The response must consist of every record, restated word for word.

☆ ☆ ☆

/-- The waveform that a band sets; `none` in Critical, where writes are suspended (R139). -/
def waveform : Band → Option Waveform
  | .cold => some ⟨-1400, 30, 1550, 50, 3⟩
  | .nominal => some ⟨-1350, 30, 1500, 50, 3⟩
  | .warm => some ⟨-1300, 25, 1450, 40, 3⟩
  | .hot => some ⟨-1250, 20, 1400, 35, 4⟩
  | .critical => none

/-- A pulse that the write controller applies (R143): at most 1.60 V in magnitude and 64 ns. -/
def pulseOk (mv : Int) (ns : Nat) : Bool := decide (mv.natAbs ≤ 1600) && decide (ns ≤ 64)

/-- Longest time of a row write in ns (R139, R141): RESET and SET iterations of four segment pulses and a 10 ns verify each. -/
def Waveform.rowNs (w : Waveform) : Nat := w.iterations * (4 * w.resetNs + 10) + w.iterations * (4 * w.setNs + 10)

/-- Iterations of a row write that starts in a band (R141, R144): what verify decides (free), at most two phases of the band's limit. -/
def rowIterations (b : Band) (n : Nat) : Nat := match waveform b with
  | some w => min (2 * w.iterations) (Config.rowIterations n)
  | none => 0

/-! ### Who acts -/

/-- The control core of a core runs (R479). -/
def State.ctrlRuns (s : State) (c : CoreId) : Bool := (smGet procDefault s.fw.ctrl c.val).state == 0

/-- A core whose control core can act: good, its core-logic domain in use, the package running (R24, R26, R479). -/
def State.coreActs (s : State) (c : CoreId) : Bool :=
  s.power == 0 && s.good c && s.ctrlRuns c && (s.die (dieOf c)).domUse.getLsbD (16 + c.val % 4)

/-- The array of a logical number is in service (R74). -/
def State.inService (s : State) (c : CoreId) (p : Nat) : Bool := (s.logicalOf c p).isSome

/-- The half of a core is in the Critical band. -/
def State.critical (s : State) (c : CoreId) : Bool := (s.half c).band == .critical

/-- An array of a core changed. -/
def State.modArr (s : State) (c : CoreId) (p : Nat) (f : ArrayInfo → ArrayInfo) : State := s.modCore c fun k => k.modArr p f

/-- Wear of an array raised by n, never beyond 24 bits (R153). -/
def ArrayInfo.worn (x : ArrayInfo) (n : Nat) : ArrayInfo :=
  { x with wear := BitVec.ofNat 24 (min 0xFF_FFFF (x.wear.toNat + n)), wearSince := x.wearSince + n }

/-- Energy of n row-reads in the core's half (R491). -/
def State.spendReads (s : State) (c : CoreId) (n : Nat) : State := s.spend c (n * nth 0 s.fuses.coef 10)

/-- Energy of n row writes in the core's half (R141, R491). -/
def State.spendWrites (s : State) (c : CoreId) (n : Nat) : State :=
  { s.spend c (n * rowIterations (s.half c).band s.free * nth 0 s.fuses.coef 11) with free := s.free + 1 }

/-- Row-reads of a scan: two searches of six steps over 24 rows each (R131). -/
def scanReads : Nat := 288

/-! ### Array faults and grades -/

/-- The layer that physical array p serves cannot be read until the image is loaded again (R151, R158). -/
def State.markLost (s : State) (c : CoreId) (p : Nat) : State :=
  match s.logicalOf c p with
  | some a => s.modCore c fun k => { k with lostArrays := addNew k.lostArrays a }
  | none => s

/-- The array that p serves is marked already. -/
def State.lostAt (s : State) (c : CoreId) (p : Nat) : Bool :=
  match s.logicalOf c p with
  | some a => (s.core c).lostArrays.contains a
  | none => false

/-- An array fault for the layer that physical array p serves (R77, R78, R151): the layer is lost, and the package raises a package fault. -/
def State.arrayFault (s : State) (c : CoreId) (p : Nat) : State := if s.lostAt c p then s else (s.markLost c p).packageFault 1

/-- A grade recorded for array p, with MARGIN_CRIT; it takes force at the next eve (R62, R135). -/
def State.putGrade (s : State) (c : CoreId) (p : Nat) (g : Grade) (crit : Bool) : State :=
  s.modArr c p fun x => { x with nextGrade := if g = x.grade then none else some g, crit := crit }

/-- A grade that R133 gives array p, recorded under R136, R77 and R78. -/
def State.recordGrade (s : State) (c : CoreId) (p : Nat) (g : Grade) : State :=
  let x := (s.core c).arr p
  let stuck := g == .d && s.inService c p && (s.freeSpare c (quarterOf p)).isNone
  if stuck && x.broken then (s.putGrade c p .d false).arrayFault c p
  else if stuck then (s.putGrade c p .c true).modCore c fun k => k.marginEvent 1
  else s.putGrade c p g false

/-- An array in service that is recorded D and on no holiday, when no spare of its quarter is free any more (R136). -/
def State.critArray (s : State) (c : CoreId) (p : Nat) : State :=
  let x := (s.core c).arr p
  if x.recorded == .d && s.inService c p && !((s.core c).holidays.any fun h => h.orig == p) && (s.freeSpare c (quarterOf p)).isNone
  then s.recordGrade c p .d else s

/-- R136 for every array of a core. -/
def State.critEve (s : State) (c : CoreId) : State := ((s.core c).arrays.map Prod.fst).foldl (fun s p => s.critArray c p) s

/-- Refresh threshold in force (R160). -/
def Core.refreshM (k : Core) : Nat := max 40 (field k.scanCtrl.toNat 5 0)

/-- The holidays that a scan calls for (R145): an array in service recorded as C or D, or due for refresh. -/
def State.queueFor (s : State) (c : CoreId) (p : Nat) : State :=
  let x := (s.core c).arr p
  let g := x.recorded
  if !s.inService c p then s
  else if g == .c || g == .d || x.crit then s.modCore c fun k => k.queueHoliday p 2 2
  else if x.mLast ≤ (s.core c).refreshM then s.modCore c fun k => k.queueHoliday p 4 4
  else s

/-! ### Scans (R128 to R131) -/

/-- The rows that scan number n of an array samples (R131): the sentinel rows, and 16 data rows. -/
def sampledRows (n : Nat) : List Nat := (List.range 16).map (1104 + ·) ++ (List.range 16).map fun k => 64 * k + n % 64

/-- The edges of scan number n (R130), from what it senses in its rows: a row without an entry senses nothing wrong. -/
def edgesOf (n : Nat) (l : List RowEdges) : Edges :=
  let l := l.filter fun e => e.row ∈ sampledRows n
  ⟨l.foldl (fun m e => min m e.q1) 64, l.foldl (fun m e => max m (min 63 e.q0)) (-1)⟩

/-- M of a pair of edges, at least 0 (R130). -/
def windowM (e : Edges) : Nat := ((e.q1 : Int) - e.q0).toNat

☆ ☆ ☆

#### OUTPUT FOR THIS EXERCISE:
/-- The waveform that a band sets; `none` in Critical, where writes are suspended (R139). -/
def waveform : Band → Option Waveform
  | .cold => some ⟨-1400, 30, 1550, 50, 3⟩
  | .nominal => some ⟨-1350, 30, 1500, 50, 3⟩
  | .warm => some ⟨-1300, 25, 1450, 40, 3⟩
  | .hot => some ⟨-1250, 20, 1400, 35, 4⟩
  | .critical => none

/-- A pulse that the write controller applies (R143): at most 1.60 V in magnitude and 64 ns. -/
def pulseOk (mv : Int) (ns : Nat) : Bool := decide (mv.natAbs ≤ 1600) && decide (ns ≤ 64)

/-- Longest time of a row write in ns (R139, R141): RESET and SET iterations of four segment pulses and a 10 ns verify each. -/
def Waveform.rowNs (w : Waveform) : Nat := w.iterations * (4 * w.resetNs + 10) + w.iterations * (4 * w.setNs + 10)

/-- Iterations of a row write that starts in a band (R141, R144): what verify decides (free), at most two phases of the band's limit. -/
def rowIterations (b : Band) (n : Nat) : Nat := match waveform b with
  | some w => min (2 * w.iterations) (Config.rowIterations n)
  | none => 0

/-! ### Who acts -/

/-- The control core of a core runs (R479). -/
def State.ctrlRuns (s : State) (c : CoreId) : Bool := (smGet procDefault s.fw.ctrl c.val).state == 0

/-- A core whose control core can act: good, its core-logic domain in use, the package running (R24, R26, R479). -/
def State.coreActs (s : State) (c : CoreId) : Bool :=
  s.power == 0 && s.good c && s.ctrlRuns c && (s.die (dieOf c)).domUse.getLsbD (16 + c.val % 4)

/-- The array of a logical number is in service (R74). -/
def State.inService (s : State) (c : CoreId) (p : Nat) : Bool := (s.logicalOf c p).isSome

/-- The half of a core is in the Critical band. -/
def State.critical (s : State) (c : CoreId) : Bool := (s.half c).band == .critical

/-- An array of a core changed. -/
def State.modArr (s : State) (c : CoreId) (p : Nat) (f : ArrayInfo → ArrayInfo) : State := s.modCore c fun k => k.modArr p f

/-- Wear of an array raised by n, never beyond 24 bits (R153). -/
def ArrayInfo.worn (x : ArrayInfo) (n : Nat) : ArrayInfo :=
  { x with wear := BitVec.ofNat 24 (min 0xFF_FFFF (x.wear.toNat + n)), wearSince := x.wearSince + n }

/-- Energy of n row-reads in the core's half (R491). -/
def State.spendReads (s : State) (c : CoreId) (n : Nat) : State := s.spend c (n * nth 0 s.fuses.coef 10)

/-- Energy of n row writes in the core's half (R141, R491). -/
def State.spendWrites (s : State) (c : CoreId) (n : Nat) : State :=
  { s.spend c (n * rowIterations (s.half c).band s.free * nth 0 s.fuses.coef 11) with free := s.free + 1 }

/-- Row-reads of a scan: two searches of six steps over 24 rows each (R131). -/
def scanReads : Nat := 288

/-! ### Array faults and grades -/

/-- The layer that physical array p serves cannot be read until the image is loaded again (R151, R158). -/
def State.markLost (s : State) (c : CoreId) (p : Nat) : State :=
  match s.logicalOf c p with
  | some a => s.modCore c fun k => { k with lostArrays := addNew k.lostArrays a }
  | none => s

/-- The array that p serves is marked already. -/
def State.lostAt (s : State) (c : CoreId) (p : Nat) : Bool :=
  match s.logicalOf c p with
  | some a => (s.core c).lostArrays.contains a
  | none => false

/-- An array fault for the layer that physical array p serves (R77, R78, R151): the layer is lost, and the package raises a package fault. -/
def State.arrayFault (s : State) (c : CoreId) (p : Nat) : State := if s.lostAt c p then s else (s.markLost c p).packageFault 1

/-- A grade recorded for array p, with MARGIN_CRIT; it takes force at the next eve (R62, R135). -/
def State.putGrade (s : State) (c : CoreId) (p : Nat) (g : Grade) (crit : Bool) : State :=
  s.modArr c p fun x => { x with nextGrade := if g = x.grade then none else some g, crit := crit }

/-- A grade that R133 gives array p, recorded under R136, R77 and R78. -/
def State.recordGrade (s : State) (c : CoreId) (p : Nat) (g : Grade) : State :=
  let x := (s.core c).arr p
  let stuck := g == .d && s.inService c p && (s.freeSpare c (quarterOf p)).isNone
  if stuck && x.broken then (s.putGrade c p .d false).arrayFault c p
  else if stuck then (s.putGrade c p .c true).modCore c fun k => k.marginEvent 1
  else s.putGrade c p g false

/-- An array in service that is recorded D and on no holiday, when no spare of its quarter is free any more (R136). -/
def State.critArray (s : State) (c : CoreId) (p : Nat) : State :=
  let x := (s.core c).arr p
  if x.recorded == .d && s.inService c p && !((s.core c).holidays.any fun h => h.orig == p) && (s.freeSpare c (quarterOf p)).isNone
  then s.recordGrade c p .d else s

/-- R136 for every array of a core. -/
def State.critEve (s : State) (c : CoreId) : State := ((s.core c).arrays.map Prod.fst).foldl (fun s p => s.critArray c p) s

/-- Refresh threshold in force (R160). -/
def Core.refreshM (k : Core) : Nat := max 40 (field k.scanCtrl.toNat 5 0)

/-- The holidays that a scan calls for (R145): an array in service recorded as C or D, or due for refresh. -/
def State.queueFor (s : State) (c : CoreId) (p : Nat) : State :=
  let x := (s.core c).arr p
  let g := x.recorded
  if !s.inService c p then s
  else if g == .c || g == .d || x.crit then s.modCore c fun k => k.queueHoliday p 2 2
  else if x.mLast ≤ (s.core c).refreshM then s.modCore c fun k => k.queueHoliday p 4 4
  else s

/-! ### Scans (R128 to R131) -/

/-- The rows that scan number n of an array samples (R131): the sentinel rows, and 16 data rows. -/
def sampledRows (n : Nat) : List Nat := (List.range 16).map (1104 + ·) ++ (List.range 16).map fun k => 64 * k + n % 64

/-- The edges of scan number n (R130), from what it senses in its rows: a row without an entry senses nothing wrong. -/
def edgesOf (n : Nat) (l : List RowEdges) : Edges :=
  let l := l.filter fun e => e.row ∈ sampledRows n
  ⟨l.foldl (fun m e => min m e.q1) 64, l.foldl (fun m e => max m (min 63 e.q0)) (-1)⟩

/-- M of a pair of edges, at least 0 (R130). -/
def windowM (e : Edges) : Nat := ((e.q1 : Int) - e.q0).toNat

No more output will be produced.